PRESIDEN: JANGAN ANGGAP ENTENG DAMPAK NEGATIF KEMARAU PANJANG
Jakarta, Antara
Presiden Soeharto mengingatkan para pejabat untuk tidak menganggap enteng dampak negatif kemarau panjang, karena sekalipun sawah yang terkena puso (rusak parah, red) tidak banyak, peristiwa itu menyangkut nasib ratusan ribu orang.
Peringatan Kepala Negara itu dijelaskan Sekretaris Operasional Pengendalian Pembangunan (Sesdalopbang) Solihin GP kepada wartawan, setelah melapor kepada Presiden Soeharto di Jl Cendana, Rabu, tentang dampak negatif musim kemarau panjang ini.
Solihin mengatakan petugas Bina Graha mencatat bahwa sampai dengan bulan Juni musim kemarau ini saja sekitar 30.000 ha sawah mengalarni puso. Departemen Pertanian mencatat 20.000 ha yang puso.
Ia mengatakan sekalipun musim kemarau ini tidak mempengaruhi program pengadaan pangan secara nasional, dampaknya sangat terasa oleh para petani yang sawahnya rusak. Jika angka sawah puso yang dikeluarkan Deptan dipakai sebagai patokan, kata Solihin, maka sebanyak 80.000 kepala keluarga mengalami penderitaan.

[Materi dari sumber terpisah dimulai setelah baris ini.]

-- ==== Sys2Proof/Machine/Admission.lean ====
section
/-! DEFINITION. Batch admission (05): the taking of a frame, the ordered checks on a batch part, the creation of a record,
the storing of parts, and the arbiter's choice (04, R68, R69). -/

namespace Sys2Proof.Machine

/-! ### The checks of a new batch -/

/-- The profile selected for a tag second: the pending target from the switch second on, by serial comparison, else the
active profile; and whether it is the pending target (R27). -/
def State.profileFor (s : State) (tagSec : Word32) : Fin 4 × Bool :=
  match s.store.pending with
  | some p => if 0 ≤ secondDiff tagSec p.second then (p.target, true) else (s.store.active, false)
  | none => (s.store.active, false)

/-- The record of a new batch before its initial state is decided: the launch arithmetic of R46 to R54 on one reading of
the profile, the rows, the settings and the clock (R56, R88). -/
def State.newRecord (s : State) (p : RawPart) (sel : Fin 4 × Bool) : Record :=
  let f := s.store.profiles.get sel.1
  let row := f.modes.get (Fin.ofNat 8 p.mode)
  let zone := f.zones.get (Fin.ofNat 64 p.zone)
  let tag := instantOf p.tagSec p.tagTick
  let n := tag.add (f.siteOffset + row.offset + zone.offset)
  let inc := incOf row.rate
  let r : Record :=
    { number := p.number
      zone := Fin.ofNat 64 p.zone
      mode := Fin.ofNat 8 p.mode
      cls := Fin.ofNat 4 p.cls
      tag := tag
      total := p.total
      partCount := p.count
      profileUsed := sel.1
      row := row
      dependent := sel.2
      launch := n
      inc := inc
      nominalEnd := n.add (ticksOf inc p.total : Nat)
      j := 0
      k := p.total
      keptKeyUp := n
      deadline := n
      late := false
      joined := false
      parts := 0
      chains := Vector.replicate 16 []
      sourceA := false
      sourceB := false
      state := .assembling
      shadow := none
      stop := none
      sent := 0 }
  r.reformed s.store.settings.setupMargin

/-- The initial state of a new record, by the first line of R90 that applies. -/
def initialState (zone : ZoneMode) (now : Instant) (r : Record) : Record :=
  if zone = .track then { r with state := .shadow, shadow := some .tracked }
  else if r.nominalEnd.reached now then { r with state := .shadow, shadow := some .droppedLate }
  else if r.deadline.passed now then
    if r.row.late.drops then { r with state := .shadow, shadow := some .droppedLate } else { r with late := true }
  else r

/-! ### Parts into records -/

/-- A part's index and link recorded (R86, R91). -/
def Record.accept (r : Record) (index : Nat) (l : Link) : Record :=
  { r with
    parts := r.parts ||| (1#16 <<< index)
    sourceA := r.sourceA || decide (l = .a)
    sourceB := r.sourceB || decide (l = .b) }

/-- A discarded part is counted (R95). -/
def State.discard (s : State) (c : AdmissionCounter) : State := s.bump (.admission c)

/-- A part refused for want of room raises the OVERLOAD alarm event too (R96). -/
def State.overload (s : State) (c : AdmissionCounter) : State := (s.discard c).latch .overload

/-- A part taken to shadow (R86). -/
def State.takeToShadow (s : State) (i : Slot) (r : Record) (p : RawPart) (l : Link) : State :=
  ((s.setRecord i (r.accept p.index l)).bump (.admission .takenToShadow)).bump (.link l .partsTaken)

/-- A part stored into an ASSEMBLING record, or refused as STORE_FULL; the record completes when it then holds every part
(R91, R92, R99). -/
def State.storePart (s : State) (i : Slot) (r : Record) (p : RawPart) (l : Link) : State :=
  match s.symbols.allocate p.share p.symbols with
  | none => s.overload .storeFull
  | some (chain, store) =>
    let r1 := r.accept p.index l
    let r2 := if h : p.index < 16 then { r1 with chains := r1.chains.set p.index chain h } else r1
    ((({ s with symbols := store }.setRecord i r2).bump (.link l .partsTaken)).completeRecord i)

/-- The creating part, once the resolver has run: stored, or taken to shadow when the record is SHADOW (R89). -/
def State.placeFirstPart (s : State) (i : Slot) (p : RawPart) (l : Link) : State :=
  match s.record i with
  | none => s
  | some r => if r.state = .shadow then s.takeToShadow i r p l else s.storePart i r p l

/-- The events of one record that a creation with its resolver run leaves for the event that follows: the deadline of a
record created at exactly its deadline, what a trim re-formed to an instant already reached, each as it stands then,
and the retirement of a record made SHADOW after its retirement instant (R89, R90, R109, R112, R113, R114, R130). -/
def State.newlyDue (before s : State) (i : Slot) : List Instr :=
  match s.record i with
  | none => []
  | some r =>
    let r0 := before.record i
    (if s.deadlineDue i = true ∧ r0.map (·.deadline) ≠ some r.deadline then [.deadline i] else [])
      ++ (if s.keptEndDue i = true ∧ r0.map (·.k) ≠ some r.k then [.keptEndWhileLate i] else [])
      ++ (if s.launchMissed i = true ∧ r0.map (·.j) ≠ some r.j then [.missedLaunch i] else [])
      ++ (if s.keyUpReached i = true ∧ r0.map (·.keptKeyUp) ≠ some r.keptKeyUp then [.keyUp i] else [])
      ++ (if State.retiresNext before s i = true then [.retirement i] else [])

/-- The events that follow a creation: those of each record in slot order, and the read of the block of a KEYING record's
raised j (R130, R141; log 42). -/
def State.followCreation (before s : State) : State :=
  s.follow (allSlots.flatMap (State.newlyDue before s)
    ++ (if s.blockWanted.isSome = true ∧ before.blockWanted.isSome = false then [.blockRead] else []))

/-- The creation of a record in a slot, in the order of R89. -/
def State.createRecord (s : State) (i : Slot) (r : Record) (p : RawPart) (l : Link) : State :=
  ((s.setRecord i r).resolve i).placeFirstPart i p l

/-- A new batch (R87, R88). -/
def State.newBatch (s : State) (p : RawPart) (l : Link) : State :=
  let sel := s.profileFor p.tagSec
  let f := s.store.profiles.get sel.1
  let zone := (f.zones.get (Fin.ofNat 64 p.zone)).mode.acts
  if zone = .off then s.discard .zoneOff
  else if (f.modes.get (Fin.ofNat 8 p.mode)).rate = 0 then s.discard .noMode
  else
    let r := s.newRecord p sel
    if (s.store.settings.maxLead * Config.ticksPerSecond : Nat) < r.launch.diff s.time.clock then s.discard .tooEarly
    else
      match s.lowestFree with
      | none => s.overload .tableFull
      | some i => s.createRecord i (initialState zone s.time.clock r) p l

/-- The seven compared header fields agree with the record's (R85). -/
def headerAgrees (r : Record) (p : RawPart) : Bool :=
  decide (r.zone.val = p.zone) && decide (r.mode.val = p.mode) && decide (r.cls.val = p.cls)
    && decide (r.tag.sec = p.tagSec) && decide (r.tag.tick.val = p.tagTick) && decide (r.total = p.total)
    && decide (r.partCount = p.count)

/-- A part whose batch number a record holds (R85, R86). -/
def State.knownBatch (s : State) (i : Slot) (r : Record) (p : RawPart) (l : Link) : State :=
  if headerAgrees r p = false then s.discard .mismatch
  else if r.parts.getLsbD p.index then s.discard .duplicate
  else
    match r.state with
    | .shadow => s.takeToShadow i r p l
    | .assembling => s.storePart i r p l
    | .ready => s.discard .duplicate
    | .keying => s.discard .duplicate
    | .onAir => s.discard .duplicate

/-- The site has no time (R81). -/
def State.noTime (s : State) : Bool := decide (s.time.state = .unset) || decide (s.time.state = .acquiring false)

/-- A batch part, by the ordered checks of R80. What the sequencer owes is done after the whole taking (log 30). -/
def State.takePart (s : State) (l : Link) (body : List Byte) : State :=
  let p := rawPart body
  if s.noTime then s.discard .noTime
  else if structureOk body = false then s.discard .badPart
  else if Config.ticksPerSecond ≤ p.tagTick then s.discard .badTag
  else if s.history.any (fun e => e.number == p.number) then s.discard .lateCopy
  else
    match s.slotOf p.number with
    | some i =>
      match s.record i with
      | some r => State.retireNext s (State.settleKeying s (s.knownBatch i r p l))
      | none => s
    | none => State.followCreation s (State.settleKeying s (s.newBatch p l))

/-! ### Frames -/

/-- How a destination address matches the site, first match first; none for a foreign frame (R79). -/
def Settings.matchAddress (t : Settings) (dest : Word16) : Option Addressing :=
  if dest = 0 then none
  else if dest = t.siteAddress then some .unicast
  else if t.groups.toList.contains dest then some .group
  else if dest = 0xFFFF then some .broadcast
  else none

/-- A MANAGE frame (R78, R79). -/
def State.takeManage (s : State) (l : Link) (body : List Byte) : State :=
  if body.length < 5 then s.discard .unknownKind
  else
    let dest : Word16 := BitVec.ofNat 16 (natAt body 1 2)
    match s.store.settings.matchAddress dest with
    | none => s.discard .foreign
    | some a =>
      s.takeRequest (body.getD 4 0) { link := l, addressing := a, dest := dest, tag := body.getD 3 0 } (body.drop 5)

/-- The taking of a frame: dispatched on its kind (R78). -/
def State.takeFrame (s : State) (l : Link) (body : List Byte) : State :=
  if body.getD 0 0 = 0x61 then s.takePart l body
  else if body.getD 0 0 = 0x6C then s.takeManage l body
  else s.discard .unknownKind

/-- The arbiter's choice: the link served, and the run count and its link afterwards (R69). -/
def arbitrate (settings : Settings) (ar : Arbiter) (waitA waitB : Bool) : Option (Link × Nat × Link) :=
  match waitA, waitB with
  | false, false => none
  | true, false => some (.a, 0, ar.runLink)
  | false, true => some (.b, 0, ar.runLink)
  | true, true =>
    let run := if ar.runLink = settings.preferredLink then ar.runCount else 0
    if run < settings.rotation then some (settings.preferredLink, run + 1, settings.preferredLink)
    else some (otherLink settings.preferredLink, 0, ar.runLink)

/-- The arbiter serves a link when the engine is free and a frame waits: the oldest frame of that link is taken, its buffer
is empty again, and the engine is occupied (R66, R68, R69). -/
def State.arbiterChooses (s : State) : State :=
  if s.arbiter.occupied then s
  else
    match arbitrate s.store.settings s.arbiter (decide (s.linkA.buffers ≠ [])) (decide (s.linkB.buffers ≠ [])) with
    | none => s
    | some (l, run, owner) =>
      let c := s.link l
      match c.buffers with
      | [] => s
      | body :: rest =>
        { s.setLink l { c with buffers := rest } with
          arbiter := { occupied := true, runCount := run, runLink := owner } }.takeFrame l body

/-- ADMISSION_FREE (R68). -/
def execAdmissionFree (s : State) : Host.Outcome State Fault Refusal :=
  .next ({ s with arbiter := { s.arbiter with occupied := false } }.arbiterChooses)

end Sys2Proof.Machine
end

Solihin mengatakan satu KK biasanya mengolah sawah sekitar ¼ ha.
“Kalau angka 20.000 ha menjadi patokan, maka sekitar 400.000 orang mengalami penderitaan, karena satu KK biasanya terdiri atas lima orang,” kata Solihin ketika menggambarkan pengaruh negatif kemarau ini terhadap perekonomian ratusan ribu petani.
Ia mengatakan jika angka yang dikeluarkan Bina Graha itu dipakai maka 800.000 orang yang sedang menderita sampai dengan bulan Juni saja. Solihin khawatir bahwa angka ini akan bertambah lagi karena hujan baru akan datang beberapa bulan lagi. Presiden Soeharto mengatakan kepada Solihin bahwa penderitaan para petani ini adalah akibat kesalahan para pejabat terkait di bidang pertanian. Para tokoh tani antara lain yang tergabung dalam HKTI dan Kontak Tani, Nelayan And alan juga patut dipersalahkan.
“Kita tidak bisa menyalahkan para petani. Yang salah adalah para pimpinan fungsional,” kata Solihin.
Alasan Solihin adalah Badan Meteorologi dan Geofisika telah mengeluarkan ramalan tentang akan terjadinya kemarau panjang. Solihin mengatakan jika para pejabat mendengarkan secara cermat ramalan BMG itu maka mereka seharusnya menganjurkan petani terutama yang memiliki sawah tadah hujan untuk tidak menanam padi selama kemarau ini. Petani seharusnya dianjurkan menanam jenis tanaman lainnya misalnya kedelai, kata Solihin. Akibat kesalahan para pejabat serta tokoh-tokoh petani maka para petani tetap saja menanam padi sehingga akhirnya sawah-sawah itu menjadi kekeringan.
“Jangan hanya pintar menghadiri rapat atau seminar saja,” kata Solihin ketika mengritik para pejabat dan tokoh petani. Kepada Kepala Negara, juga dilaporkan perkembangan 20 operasi khusus di berbagai daerah terpencil dan perbatasan yang bertujuan melakukan terobosan terhadap kegiatan pembangunan disana.
Solihin mengatakan operasi khusus itu dilakukan di daerah-daerah miskin dan terpencil antara lain di Irian Jaya, Sumatra Utara. Jika setiap kegiatan opsus memerlukan dana antara Rp 300 juta-Rp 400 juta maka sampai sekarang paling paling dihabiskan dana Rp 10 miliar.
Presiden Soeharto minta Solihin untuk tetap mengkoordinasikan kegiatan operasi khusus ini karena sekarang berbagai departemen teknis juga ikut membiayai opsus. Sampai sekarang dana opsus berasal dari Banpres.
Sumber : ANTARA (07/08/1991)
Dikutip sesuai tulisan dan ejaan aslinya dari buku “Presiden RI Ke II Jenderal Besar HM Soeharto dalam Berita”, Buku XIII (1991), Jakarta : Antara Pustaka Utama, 2008, hal. 669-670.